Avec des acteurs connus et reconnus (Didier Bourdon, Nathalie Baye, Michèle Laroque…), mais aussi des participants divers (La Fouine, JoeyStarr, Norman …), le film maîtrise parfaitement le comique de situation, où (quasiment) chaque action du film aura ses répercussions à un moment où à un autre. Et bien souvent quand on s’y attendra le moins. Evidemment, il y a des scènes équivoques où on saura à quoi s’attendre, mais là encore, on parvient à être surpris, notamment par des références, par exemple, à Assassin’s Creed ou François Hollande, tombées d’on ne sait où mais qui font leur petit effet. Alibi.com est ce qui se fait de mieux dans le comique cinématographique français de ces dernières années et cela fait du bien de rire un peu. Beaucoup.

Chez Nous

Olala encore un film français, mais qu’est-ce qui m’arrive ? Hé bien j’adore André Dussollier et j’aime beaucoup la politique. Le sujet de ce film ? La montée du Front National en toile de fond, mais en premier plan une femme (de père communiste) qui va se porter candidate dans le Nord sur des listes électorales très à droites. Le principal enjeu de ce film étant les relations entre les personnages et les réactions – souvent malavisées – des voisins / amis / collègues quand ils apprennent pour qui elle vote. Deux points de vue donc : d’un côté est-ce renier qui l’on est en votant FN ou de l’autre, est-ce plutôt renier quelqu’un qu’on a toujours connu et qui est le même, sous prétexte de savoir quel bulletin il met dans l’urne ? Ne prenant absolument pas parti, le film va montrer les petits bas coups bas de la politique et l’intérieur des campagnes. Pour avoir déjà pris part à des campagnes électorales en étant colistière municipale, je me suis peut-être plus sentie concernée par l’ambiance décrite que tout un chacun. Pour autant, le film est abordable et va plutôt critiquer le système et mettre en avant l’affect des personnages, plutôt que de faire l’apologie d’un parti ou un autre. Un peu longuet dans sa première moitié, ce n’est pas le film de l’année, mais il a l’avantage de traiter la politique sous un angle particulier : en ne parlant presque pas de politique.

Raid Dingue

Je ne m’en sers pas comme d’une excuse mais je suis allée voir Raid Dingue suite à la critique dithyrambique faite par Durendal. Prétendûment film comique je ne l’ai pas trouvé si drôle que cela. Attention, je n’ai pas dit « nul », mais il était plus sérieux qu’il n’en avait l’air au visionnage de la bande-annonce. Sans faire du prosélytisme, je ne suis pas sortie de ce film avec des barres au ventre tellement j’avais ri, mais plutôt avec la fierté d’avoir un groupe d’intervention qui nous protège en cas d’attaque et en mettant pourtant la vie de ses membres en péril à chaque sortie.

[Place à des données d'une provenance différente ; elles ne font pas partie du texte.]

/-- The link effect of a refresh miss (R93) on a drop that is not VACANT. -/
theorem linkRefreshMiss_spec (prior : Link) (d : Nat) (s : State) :
    let t := linkRefreshMiss prior d s
    let r := s.drop d
    let n := min 15 (r.misses + 1)
    let reached := s.params.refreshMisses ≤ n
    let asked : Drop := { r with misses := n, stale := false, link := some .unconfirmed }
    let parks := r.outage ≠ none ∨ r.parkOnClose = true
    OnlyChanges [.dtb, .queue, .attn] s t ∧ OnlyDrop d s t
      ∧ (parks → t.aen.queue = s.aen.queue ∧ Raised [] s t
          ∧ t.drop d = { r with link := some .parked, parkOnClose := false, stale := false })
      ∧ (¬parks → r.stale = true → s.aen.queue.length < 64 →
          t.aen.queue = s.aen.queue ++ [⟨d, false⟩] ∧ Raised (if reached then [.refresh] else []) s t
            ∧ t.drop d = { asked with link := some .queued, attempts := 0 })
      ∧ (¬parks → r.stale = true → 64 ≤ s.aen.queue.length → t.aen.queue = s.aen.queue
          ∧ Raised (if r.service = .closing then (if reached then [.auth, .refresh] else [.auth]) else [.refresh]) s t
          ∧ t.drop d = if r.service = .closing then vacatedRecord r else asked)
      ∧ (¬parks → r.stale = false → reached → r.link = some .awaiting →
          t.aen.queue = s.aen.queue ∧ Raised (if r.service = .closing then [.auth] else [.refresh]) s t
            ∧ t.drop d = if r.service = .closing then vacatedRecord r
              else { r with misses := n, link := some .unconfirmed })
      ∧ (¬parks → r.stale = false → ¬reached →
          t.aen.queue = s.aen.queue ∧ Raised [] s t ∧ t.drop d = { r with misses := n, link := some prior }) := by
  dsimp only
  unfold linkRefreshMiss
  dsimp only
  have hset : ∀ r : Drop, OnlyChanges [.dtb, .queue, .attn] s (s.setDrop d r) :=
    fun r => (setDrop_only d r s).mono (by simp)
  have hone : ∀ r : Drop, OnlyDrop d s (s.setDrop d r) := fun r => ⟨rfl, fun j hj => by simp [hj]⟩
  by_cases hp : (s.drop d).outage ≠ none ∨ (s.drop d).parkOnClose = true
  · have hb : ((s.drop d).outage.isSome || (s.drop d).parkOnClose) = true := by
      rcases hp with h | h
      · cases ho : (s.drop d).outage <;> simp_all
      · simp [h]
    rw [if_pos hb]
    refine ⟨hset _, hone _, fun _ => ⟨rfl, raised_of_eq rfl, by simp [Drop.parkedByMiss]⟩, ?_, ?_, ?_, ?_⟩ <;>
      exact fun h => absurd hp h
  have ho : (s.drop d).outage = none := by
    cases h : (s.drop d).outage <;> simp_all
  have hb : ((s.drop d).outage.isSome || (s.drop d).parkOnClose) = false := by
    simp_all
  rw [if_neg (by simp [hb])]
  generalize hn : min 15 ((s.drop d).misses + 1) = n
  by_cases hst : (s.drop d).stale = true
  · rw [if_pos hst]
    generalize hx : ({ s.drop d with misses := n, stale := false, link := some .unconfirmed } : Drop) = x
    have hd : (s.setDrop d x).drop d = x := by simp
    have hxo : x.outage = none := by rw [← hx]; exact ho
    have hxl : x.link = some .unconfirmed := by rw [← hx]
    have hxs : x.service = (s.drop d).service := by rw [← hx]
    have hvx : vacatedRecord x = vacatedRecord (s.drop d) := by rw [← hx]; rfl
    have hxx : ({ x with link := some .unconfirmed } : Drop) = x := by rw [← hx]
    have hspec := requestAgain_spec .requeue .refresh d (s.setDrop d x) (.inl rfl) (by rw [hd, hxl]; simp)
    have honly := requestAgain_only_in_no_outage .requeue .refresh d (s.setDrop d x) (.inl rfl) (by rw [hd, hxl]; simp)
      (by rw [hd]; exact hxo)
    have hu := leaveUnconfirmed_spec .refresh d (s.setDrop d x) (by rw [hd, hxl]; simp)
    simp only [hd] at hspec hu
    obtain ⟨g1, -, g3, g4⟩ := hspec
    obtain ⟨-, u2, u3, -, u5⟩ := hu
    refine ⟨((hset x).trans honly).trans ((raiseIf_only _ _ _).mono (by simp)), ?_, fun h => absurd h hp, ?_, ?_,
      fun _ h => absurd hst (by simp [h]), fun _ h => absurd hst (by simp [h])⟩
    · have := onlyDrop_setDrop g1
      unfold raiseIf
      split <;> exact this
    · intro _ _ hq
      obtain ⟨a, b, -, c⟩ := g3 hxo hq
      by_cases hr : s.params.refreshMisses ≤ n
      · simp only [raiseIf, hr, decide_true, if_true]
        exact ⟨a, raised_raise _ _ _ b, by rw [raise_drop, c, ← hx]; rfl⟩
      · simp only [raiseIf, hr, decide_false, if_false, Bool.false_eq_true]
        exact ⟨a, raised_of_eq b, by rw [c, ← hx]; rfl⟩
    · intro _ _ hq
      rw [g4 hxo hq]
      rw [hxx, hvx] at u5
      rw [hxs] at u3 u5
      have v3 : Raised (if (s.drop d).service = .closing then [.auth] else [.refresh]) s
          (leaveUnconfirmed .refresh d (s.setDrop d x)) :=
        raised_of_ofp (t := s.setDrop d x) rfl u3
      by_cases hr : s.params.refreshMisses ≤ n
      · simp only [raiseIf, hr, decide_true, if_true]
        refine ⟨by rw [raise_queue, u2]; rfl, fun k => ?_, by rw [raise_drop]; exact u5⟩
        have hk := raised_raise .refresh _ (leaveUnconfirmed .refresh d (s.setDrop d x)) rfl k
        rw [hk, v3 k]
        by_cases hv : (s.drop d).service = .closing <;> cases k <;> simp [hv]
      · simp only [raiseIf, hr, decide_false, if_false, Bool.false_eq_true]
        exact ⟨by rw [u2]; rfl, v3, u5⟩
  · rw [if_neg hst]
    by_cases hr : s.params.refreshMisses ≤ n
    · rw [if_pos (by simpa using hr)]
      generalize hx : ({ s.drop d with misses := n } : Drop) = x
      have hd : (s.setDrop d x).drop d = x := by simp
      have hxo : ((s.setDrop d x).drop d).outage = none := by rw [hd, ← hx]; exact ho
      refine ⟨(hset x).trans (leaveUnconfirmed_only_in_no_outage _ d _ hxo),
        onlyDrop_setDrop (leaveUnconfirmed_in_no_outage _ d _ hxo).1, fun h => absurd h hp,
        fun _ h => absurd h hst, fun _ h => absurd h hst, fun _ _ _ hl => ?_, fun _ _ h => absurd hr h⟩
      have hxl : x.link = some .awaiting := by rw [← hx]; exact hl
      have hxs : x.service = (s.drop d).service := by rw [← hx]
      have hvx : vacatedRecord x = vacatedRecord (s.drop d) := by rw [← hx]; rfl
      obtain ⟨-, u2, u3, -, u5⟩ := leaveUnconfirmed_spec .refresh d (s.setDrop d x) (by rw [hd, hxl]; simp)
      rw [hd] at u3 u5
      rw [hxs] at u3 u5
      rw [hvx] at u5
      exact ⟨by rw [u2]; rfl, raised_of_ofp (t := s.setDrop d x) rfl u3, by rw [u5, ← hx]⟩
    · rw [if_neg (by simpa using hr)]
      exact ⟨hset _, hone _, fun h => absurd h hp, fun _ h => absurd h hst, fun _ h => absurd h hst,
        fun _ _ h => absurd h hr, fun _ _ _ => ⟨rfl, raised_of_eq rfl, by simp⟩⟩
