-- ==== Sys2Proof/Tests/Slice0.lean ====
section
/-! SUPPORT. The author's own tests: the operand checks, the spec's worked bytes, what each verb answers on a small
state, one step of each event on a small state, and for every statement of Certificates/Slice0/Obligations.lean a
state that meets its hypotheses (`witness_<name>`). -/

set_option Elab.async false

namespace Sys2Proof.Tests

open Sys2Proof.Machine

/-! ## Small states -/

/-- The part in STANDBY, everything else as at power-on. -/
def standby : State := State.reset.setRunState .standby

/-- A lane's inbox holds one line, with tag 37, about to be dispatched. -/
def asks (l : Lane) (line : String) (s : State) : State :=
  { s with ofp := s.ofp.setInbox l [⟨0x37#8, ascii (" " ++ line)⟩] }

/-- The characters of the last reply in the output queue after a command. -/
def said (o : Outcome) : Option Text :=
  (nextOf o).bind fun t => match t.ofp.outQ.getLast? with
    | some (.reply _ _ r) => some (replyChars r)
    | some (.notice _) => none
    | none => none

/-- Each line, asked of the state, is answered as given. -/
def replies (v : Verb) (l : Lane) (s : State) (qs : List (String × String)) : Bool :=
  qs.all fun q => decide (said (exec (v.command l) (asks l q.1 s)) = some (ascii (" " ++ q.2)))

/-- An enabled slot of a tier, on a source. -/
def onAir (display tier source : Nat) : Slot :=
  ⟨⟨true, display, ascii "A", tier, source, none, false, false⟩, source, .c, false, some source, false⟩

/-- An ACTIVE drop with an address, fed from a unit. -/
def served (a : Addr) (feed : Nat) (link : Link) : Drop :=
  { Drop.blank with service := .active, address := some a, account := some 9, tiers := 4, feed := some feed,
                    link := some link, lastEnd := some 0 }

/-- A unit with a transponder, in a state. -/
def amp (kind : UnitKind) (parent : Option Nat) (a : Addr) (st : UnitState) : PlantUnit :=
  ⟨⟨kind, parent, some a, true⟩, st, 0, none, false, none, false, false⟩

/-- A small system: slots 1, 2 and 80; sources 1 and 47; events 255 and 1; units 0 and 511 under it; drops 0, 5 and
2047. Station time is 50, run seconds 1000. -/
def office : State :=
  let s := { standby with tmb := { standby.tmb with station := 50, timeSet := true, uncertain := false, run := 1000 } }
  let s := (s.setSlot 1 (onAir 2 0 1)).setSlot 2 { onAir 3 2 4 with latch := true }
  let s := s.setSlot 80 { Slot.blank 80 with cfg := { SlotCfg.blank 80 with display := 999 } }
  let s := (s.setSource 1 ⟨⟨.satellite, true⟩, .present, 0, 0⟩).setSource 47 ⟨⟨.alert, false⟩, .present, 0, 0⟩
  let s := s.setEvent 0 (some ⟨⟨255, 1, 1, 100, 200, 300, 399, false⟩, .scheduled, false, false⟩)
  let s := s.setEvent 31 (some ⟨⟨1, 2, 1, 10, 20, 30, 0, false⟩, .ended, true, false⟩)
  let s := (s.setUnit 0 (amp .trunkAmp none 0x100 .answering)).setUnit 511 (amp .bridger (some 0) 0x200 .silent)
  let s := (s.setDrop 0 (served 0x10 511 .settled)).setDrop 2047 { served 0x20 0 .unconfirmed with service := .suspended }
  s.setDrop 5 { Drop.blank with account := some 9, pending := 3 }

/-! ## Operand checks (WellFormed): each check refuses an ill-formed term -/

theorem test_load_header_of_13_is_ill_formed :
    (Instr.loadEnd ⟨List.replicate 13 0#8, [], none⟩).wellFormed = false
      ∧ (Instr.loadEnd ⟨List.replicate 14 0#8, [], none⟩).wellFormed = true := by decide

theorem test_line_with_LF_is_ill_formed :
    (Instr.lineReceived [0x51#8, 0x0A#8] false).wellFormed = false
      ∧ (Instr.lineReceived [0x51#8, 0x0D#8] false).wellFormed = true := by decide

theorem test_counts_other_than_48_are_ill_formed :
    (Instr.activityReadAnswer (List.replicate 47 0#8)).wellFormed = false
      ∧ (Instr.activityReadAnswer (List.replicate 48 0#8)).wellFormed = true := by decide

theorem test_ill_formed_is_refused :
    exec (.activityReadAnswer []) standby = .refused .illFormed := rfl

/-- The table gives no row bits: no word spells a command. -/
theorem test_no_word_spells_a_command : decodeTableWord 16 0xABCD = none ∧ State.reset.withFetchWord 16 0 = State.reset :=
  ⟨rfl, rfl⟩

/-! ## The spec's worked bytes -/

/-- 10.1, worked example: the request `P07 ATTN.READ *64`. -/
theorem test_request_check :
    checkedBody (ascii "P07 ATTN.READ *64") = some (ascii "P07 ATTN.READ") ∧ checkedBody (ascii "P07 ATTN.READ *65") = none
      ∧ readHead (ascii "P07 ATTN.READ") = some (.p, 0x07#8, ascii " ATTN.READ") := by decide +kernel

Le film va mettre en avant un certain nombre de gags mais c’est le budget effets spéciaux qui m’a complètement soufflée. Je ne vais pas vous spoiler mais sachez qu’ils font exploser un grand moment français (non, pas la Tour Eiffel, quelque chose de bien moins attendu) que jamais je n’aurais imaginer voir exploser dans un film. Et surtout avec une netteté de traitement si propre. Raid Dingue n’est pas le film de l’année – j’ai préféré les autres cités plus haut – mais cela reste du divertissement, que Dany Boon a cette fois-ci axé sur un thème un peu plus grave.

Split

split-5729

Avec A Cure for Life (et prochainement T2 et Alien Covenant), Split était l’un des films que j’attendais le plus en ce début d’année. ATTENTION ! Ne regardez pas la bande-annonce pour apprécier au maximum ce film. Il est vraiment dommage de se gâcher un film de M. Night Shyamalan et je trouve que la BA en apprend déjà un peu trop.

Chapeau bas à James McAvoy pour l’incarnation des multiples personnalités présentes dans ce film. Je n’ai jamais vu aussi pertinent depuis l’époque de United States of Tara avec le talent de Toni Collette. Le film est bon mais j’ai trouvé que trop de détails étaient dévoilés dans la bande-annonce, qu’il aurait été plus cohérent de garder secrets. Pour autant l’ambiance est très travaillée, avec des moments de huis clos à la 10 Cloverfield Lane et des questionnements d’ordre physique et psychologique assez travaillés. Hélas, on voit la fin venir (je ne parle pas de la « toute toute toute fin » présente après le dénouement mais avant le générique de fin, que je ne m’attendais absolument pas à voir) car tout est délicatement distillé au fil du long-métrage, contrairement aux premiers films du réalisateur. Un bon cru toutefois du Shyamalan 2016, qui nous promet manifestement de belles choses à venir …

Publicités

J’ai testé : l’isolation sensorielle

Je continue donc sur ma lancée, qui était de découvrir des endroits isolites dans Paris. J’ai allié sciences et curiosité en passant une heure dans un caisson d’isolation sensorielle.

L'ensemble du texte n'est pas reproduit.